▶ _Work request_: Print this span of the material below exactly: the line with "(left : Word)", the line with "lfsr : Vector (BitVec 32) 32", and every line between them, but nothing else.

[[ Supplied material, beginning ]]

/-! ## A strand -/

/-- Why a strand is held at an instruction (R109, Table 12.1). -/
inductive Hold
  /-- Neither translation buffer holds the page (R54). -/
  | walk (va : Nat) (kind : AccKind)
  /-- A condition that the instruction tests again at the strand's next turn: a fence, a full deque, a running matrix
  operation, results still in flight before exit, mig or txe, an earlier acquire (R198). -/
  | again
  /-- Arrived at its wave's tile or row barrier (R240); `gang` when it arrived by mgang (R173). -/
  | bar (row : Bool) (phys : Nat) (gang : Bool)
  /-- Waiting for the home's answer to redp or to join's atom (R212, R250). -/
  | home (id : Nat)
  /-- join's counter has come back (R250). -/
  | joined (left : Word)
  /-- tlbinv: accesses with a lower number than `mark` may still use a removed entry (R58). -/
  | tlbinv (mark : Nat) (gone : List Leaf)
  /-- selftest running (R326). -/
  | selftest
  /-- A fault recognised, which waits for the strand's long results (R111, R305). -/
  | fault (code : Nat) (detail : Word)
  /-- Waiting for the sluice to take an edit (R275). -/
  | edit (op : Nat)
  /-- Held by its sleeping wave (R222). -/
  | wave
  /-- A deterministic lane whose chunk is full or must end here: it waits for its commit (R299, R300). -/
  | chunk
  deriving DecidableEq, Repr

/-- A strand's standing in the rotation (Tables 12.1 and 15.4). -/
inductive Run
  | ready
  | parked
  | held (h : Hold)
  | asleep
  /-- Out of the rotation after an event (R305). -/
  | out
  /-- Pre-empted (R311), with the hold that it keeps (R240). -/
  | preempted (was : Option Hold)
  deriving DecidableEq, Repr

/-- The registers and the other per-strand state that a deterministic chunk can give back (R104, R143, R300). -/
structure Regs where
  s : Vector Word 32
  o : Vector Word 8
  q : Word
  v : Vector V128 32
  w : Vector V128 4
  qv : V128
  pc : Word
  /-- SKIPN: words still to be annulled (R112). -/
  skipn : BitVec 2
  fctl : Word
  slim : Word
  padlo : Word
  padhi : Word
  ptroot : Word
  /-- TXSTAT.REASON (Table 11.3). -/
  txReason : BitVec 8
  txaddr : Word
  cellbase : Word
  cellgen : Word
  cycw : Vector Word 8
  lfsr : Vector (BitVec 32) 32
  /-- The shadow sets of the four channels (R66, R67). -/
  shadow : Vector (Vector Word 42) 4
  deriving DecidableEq, Repr

/-- A long result in flight: the number of its access, its destination, whether it acquires (R108, R198). -/
structure Long where
  id : Nat
  dest : Dest
  acq : Bool
  deriving DecidableEq, Repr

/-- One effect of a write-set entry, in order: the bytes of one store from an offset of the line up, with the page that its
translation came from (R58), or a word of the line emptied by an ldc, with that ldc's page (R215). -/
inductive WOp
  | store (off : Nat) (bs : List Byte) (leaf : Option Leaf)
  | empty (word : Nat) (leaf : Option Leaf)
  /-- A pin on a buffer of a cell, whose entry line it is (R272): false BUF0, true BUF1. -/
  | pin (buffer : Bool)
  deriving DecidableEq, Repr

/-- A write-set entry: a line, the tag it was made under, its effects (R215, R217). -/
structure WEntry where
  line : Loc
  tag : Nat
  ops : List WOp
  deriving DecidableEq, Repr

/-- One level of a transaction (R217). -/
structure TxLevel where
  tgt : Word
  next : Option Word
  chk : Nat
  alt : Nat
  deriving DecidableEq, Repr

/-- An open transaction (R215 to R217): the levels innermost first, so DEPTH is their number. -/
structure Tx where
  txpc : Word
  levels : List TxLevel
  nextTag : Nat
  wset : List WEntry
  /-- TG, once a cell instruction has set it (R272). -/
  tg : Option Nat
  deriving DecidableEq, Repr

/-- The chunk that a deterministic lane runs (R299): where it began, how many words it has run, its read lines with
whether another commit wrote them since, its write set. -/
structure Chunk where
  start : Regs
  startTx : Option Tx
  count : Nat
  reads : List (Loc × Bool)
  wset : List WEntry
  /-- Ready for its place in the round. -/
  ended : Bool
  /-- The instruction of Table 11.2 that stands next may take its effect, as a chunk of its own. -/
  solo : Bool
  deriving DecidableEq, Repr

/-- A strand: everything its slot holds (R236, R305, R312). -/
structure Strand where
  regs : Regs
  /-- STATUS.MODE: supervisor (R302). -/
  sup : Bool
  /-- STATUS.DET (R304). -/
  det : Bool
  /-- STATUS.IE (Table 15.2). -/
  ie : Bool
  tvec : Word
  sepc : Word
  scause : Word
  sdetail : Word
  /-- SKIPN as the supervisor's entry found it; sret gives it back (R22, log 43). -/
  sskipn : BitVec 2
  /-- sid (Table 12.3). -/
  sid : Word
  /-- The model's own: a number that no two strands share, so that what belongs to a strand that has left its slot is told from what
  belongs to its successor. -/
  uid : Nat
  /-- Declared scalar and vector registers (R20), barriers (R246) and lock rings (R93). -/
  nregs : Nat
  nvregs : Nat
  nbars : Nat
  nlocks : Nat
  /-- The stack reservation: first byte and the byte after the last (R41). -/
  stackBot : Nat
  stackTop : Nat
  /-- The launch, and the wave for a wave member (R237, R244). -/
  lid : Nat
  wave : Option Nat
  run : Run
  /-- The M bit of the instruction at which it is held (R16). -/
  mark : Bool
  tepc : Word
  tcause : Word
  tdetail : Word
  longs : List Long
  /-- Asynchronous deliveries waiting for a turn, oldest first: code and detail (R310). The error of an ordered access adds 512 to its code:
  until it is taken, no later ordered access is performed (R210). -/
  asyncs : List (Nat × Word)
  /-- A pre-emption has been requested (R311). -/
  preReq : Bool
  /-- It has offered its slot by yield and has not returned to it (R254). -/
  yielded : Bool
  /-- RSV of ldx (R213). -/
  rsv : Option Loc
  tx : Option Tx
  /-- An abort to take at the next turn: reason and TXADDR (R216, R221, R222). -/
  abortReq : Option (BitVec 8 × Word)
  /-- A wake that came while the strand could not take it (R223): TXADDR. -/
  wakeReq : Option Word
  /-- A residue mismatch at the strand's previous turn (R315): unit, place and syndrome, until the instruction's next attempt. -/
  redo : Option (BitVec 8 × Word × Word)
  /-- The register of which this turn's parity check finds an error, if the instruction reads it (R105, R144): vector or not, specifier. -/
  upset : Option (Bool × Spec)
  /-- How many of the strand's turns in a row have lost bank arbitration (R89). -/
  lost : Nat
  /-- The deterministic lane's number, its committed instructions and its chunk (R298, R299). -/
  lane : Nat
  committed : Word
  chunk : Option Chunk
  deriving DecidableEq, Repr

/-! ## A tile -/

/-- A tile barrier (Table 12.4); it also serves the row barriers, whose members are tile columns (R240). -/
structure Barrier where
  gen : BitVec 16
  mem : BitVec 24
  arr : BitVec 24
  /-- The wave that holds it. -/
  wave : Option Nat
  /-- Arrivals by mgang (R173). -/
  gang : BitVec 24
  deriving DecidableEq, Repr

/-- A physical lock ring (Table 5.4). -/
structure Ring where
  cfg : Bool
  desc : BitVec 63
  pgen : BitVec 32
  cgen : BitVec 32
  pmem : BitVec 24
  cmem : BitVec 24
  parr : BitVec 24
  carr : BitVec 24
  /-- The strands whose bits these are, by slot and number: a spilled member keeps its bit while another strand has its slot (R97). -/
  owners : List (Nat × Nat)
  deriving DecidableEq, Repr

/-- A row held by a channel's line buffer, keyed as R75 says: ASID, address kind, address, bytes. -/
structure HeldRow where
  asid : BitVec 16
  kind : Nat
  addr : Nat
  bytes : List Byte
  deriving DecidableEq, Repr

/-- A transfer launched and not complete (R68): its snapshot with resolved bases, and how far it has come. -/
structure Transfer where
  id : BitVec 32
  /-- The launching strand, its launch and its sid (R78). -/
  who : SlotId
  sid : Word
  uid : Nat
  lid : Nat
  /-- Address space and mode (R68). -/
  ptroot : Word
  sup : Bool
  fields : Vector Word 42
  /-- The source and the destination after ring resolution: kind and address (R69). -/
  srcKind : Nat
  src : Nat
  dstKind : Nat
  dst : Nat
  /-- Next element. -/
  x : Nat
  started : Bool
  cancelled : Bool
  /-- Bytes that it overwrote and may still read as they were (R71): place and old byte. -/
  undo : List (Loc × Byte)
  /-- Bytes gathered for the packet that is being cut (R77). -/
  packet : List Byte
  /-- Rows read so far in this transfer, latest last (R75). -/
  rows : List HeldRow
  /-- The port die has taken the transfer's first packet, so its handle is settled (R77). -/
  offered : Bool
  /-- The completion word of a COPY command (R286): its command's number. -/
  cmd : Option Nat
  deriving DecidableEq, Repr

/-- A channel of the block-transfer engine (R66 to R79). -/
structure Chan where
  nextid : BitVec 32
  doneId : BitVec 32
  queue : List Transfer
  /-- Halted, and its CAUSE (R78). -/
  halted : Bool
  cause : BitVec 8
  cpfa : Word
  cpfx : Word
  line : List HeldRow
  deriving DecidableEq, Repr

/-- A pointer record of the matrix engine (R168). -/
structure Rec where
  base : Word
  desc : Word
  deriving DecidableEq, Repr

/-- A snapshot of the five records with resolved bases (R170), and the gang that runs it: the tiles in ascending column
order, empty for a single-tile operation (R172, R173). -/
structure MatOp where
  recs : Vector Rec 5
  gang : List Nat
  deriving DecidableEq, Repr

/-- A read of the accumulator store that waits for earlier operations (R181): access number, row, form (0 hi, 1 lo, 2 sum), how
many operations stood before it. -/
structure MatRead where
  id : Nat
  row : Nat
  form : Nat
  after : Nat
  deriving DecidableEq, Repr

/-- The matrix engine of a tile (R165 to R183). Pair (m, n) is element 32·m + n of `acc`: H and L. Unlisted pairs are +0. -/
structure Matrix where
  acc : List (Nat × (BitVec 32 × BitVec 32))
  /-- The number of the strand that owns the store (R167); it stays the owner while it is spilled. -/
  owner : Option Nat
  recs : Vector Rec 5
  mprog : Nat
  running : Option MatOp
  pending : Option MatOp
  /-- The snapshot of an mgang that has arrived and waits for its gang (R170, R173). -/
  snap : Option MatOp
  reads : List MatRead
  /-- Words of the store whose parity is wrong (R166): the pair, and whether it is its low part. -/
  badPairs : List (Nat × Bool)
  deriving DecidableEq, Repr

/-- What a task starts from (R243, R244, R262): a fork's arguments, a continuation's registers, a formula task's cell. -/
inductive TaskKind
  | forked (args : Vector Word 8) (hops : Nat)
  | cont (s : Vector Word 16) (o : Vector Word 8) (skipn : BitVec 2) (cellgen : Word)
  | formula (cell gen : Nat)
  deriving DecidableEq, Repr

/-- An entry of the fork deque (R243). -/
structure Task where
  lid : Nat
  core : Core
  entry : Word
  kind : TaskKind
  /-- The lane of a deterministic launch that its strand will be (R298). -/
  lane : Nat
  deriving DecidableEq, Repr

/-- A launch's standing on a tile (R86, R93, R239, R292, R314). -/
structure Resident where
  lid : Nat
  padLo : Nat
  padLen : Nat
  /-- Physical ring of each declared ring. -/
  rings : List Nat
  /-- Member numbers of the slots it holds. -/
  slots : List Nat
  /-- Stack reservations in use: first byte, the byte after the last, the number of the strand. -/
  stackRes : List (Nat × Nat × Nat)
  ops : Nat
  lines : Nat
  cls : BitVec 2
  deriving DecidableEq, Repr

/-- A word that a core's instruction buffer holds for a launch's text: core number, launch, address, word (R59, log 44). -/
structure TextWord where
  core : Nat
  lid : Nat
  addr : Nat
  word : BitVec 32
  deriving DecidableEq, Repr

/-- An entry of the event queue and its detail word (R306); for a strand that is gone, the number of the LAUNCH command of its launch, while that
launch is there (R309). -/
structure Event where
  entry : Word
  detail : Word
  cmd : Option Nat
  deriving DecidableEq, Repr

/-- A weir-table entry (Table 11.5): `live` once the line has been read. -/
structure Weir where
  sp : Bool
  member : Nat
  sleep : Bool
  hit : Bool
  live : Bool
  line : Loc
  deriving DecidableEq, Repr

/-- A machine-check bank (Table 15.10). -/
structure Bank where
  v : Bool
  ovf : Bool
  cls : BitVec 2
  src : BitVec 8
  strand : BitVec 5
  addr : Word
  detail : Word
  corr : BitVec 32
  unc : BitVec 32
  deriving DecidableEq, Repr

[[ Supplied material, end ]]

▶ _Solution for this problem_:
  | joined (left : Word)
  /-- tlbinv: accesses with a lower number than `mark` may still use a removed entry (R58). -/
  | tlbinv (mark : Nat) (gone : List Leaf)
  /-- selftest running (R326). -/
  | selftest
  /-- A fault recognised, which waits for the strand's long results (R111, R305). -/
  | fault (code : Nat) (detail : Word)
  /-- Waiting for the sluice to take an edit (R275). -/
  | edit (op : Nat)
  /-- Held by its sleeping wave (R222). -/
  | wave
  /-- A deterministic lane whose chunk is full or must end here: it waits for its commit (R299, R300). -/
  | chunk
  deriving DecidableEq, Repr

/-- A strand's standing in the rotation (Tables 12.1 and 15.4). -/
inductive Run
  | ready
  | parked
  | held (h : Hold)
  | asleep
  /-- Out of the rotation after an event (R305). -/
  | out
  /-- Pre-empted (R311), with the hold that it keeps (R240). -/
  | preempted (was : Option Hold)
  deriving DecidableEq, Repr

/-- The registers and the other per-strand state that a deterministic chunk can give back (R104, R143, R300). -/
structure Regs where
  s : Vector Word 32
  o : Vector Word 8
  q : Word
  v : Vector V128 32
  w : Vector V128 4
  qv : V128
  pc : Word
  /-- SKIPN: words still to be annulled (R112). -/
  skipn : BitVec 2
  fctl : Word
  slim : Word
  padlo : Word
  padhi : Word
  ptroot : Word
  /-- TXSTAT.REASON (Table 11.3). -/
  txReason : BitVec 8
  txaddr : Word
  cellbase : Word
  cellgen : Word
  cycw : Vector Word 8
  lfsr : Vector (BitVec 32) 32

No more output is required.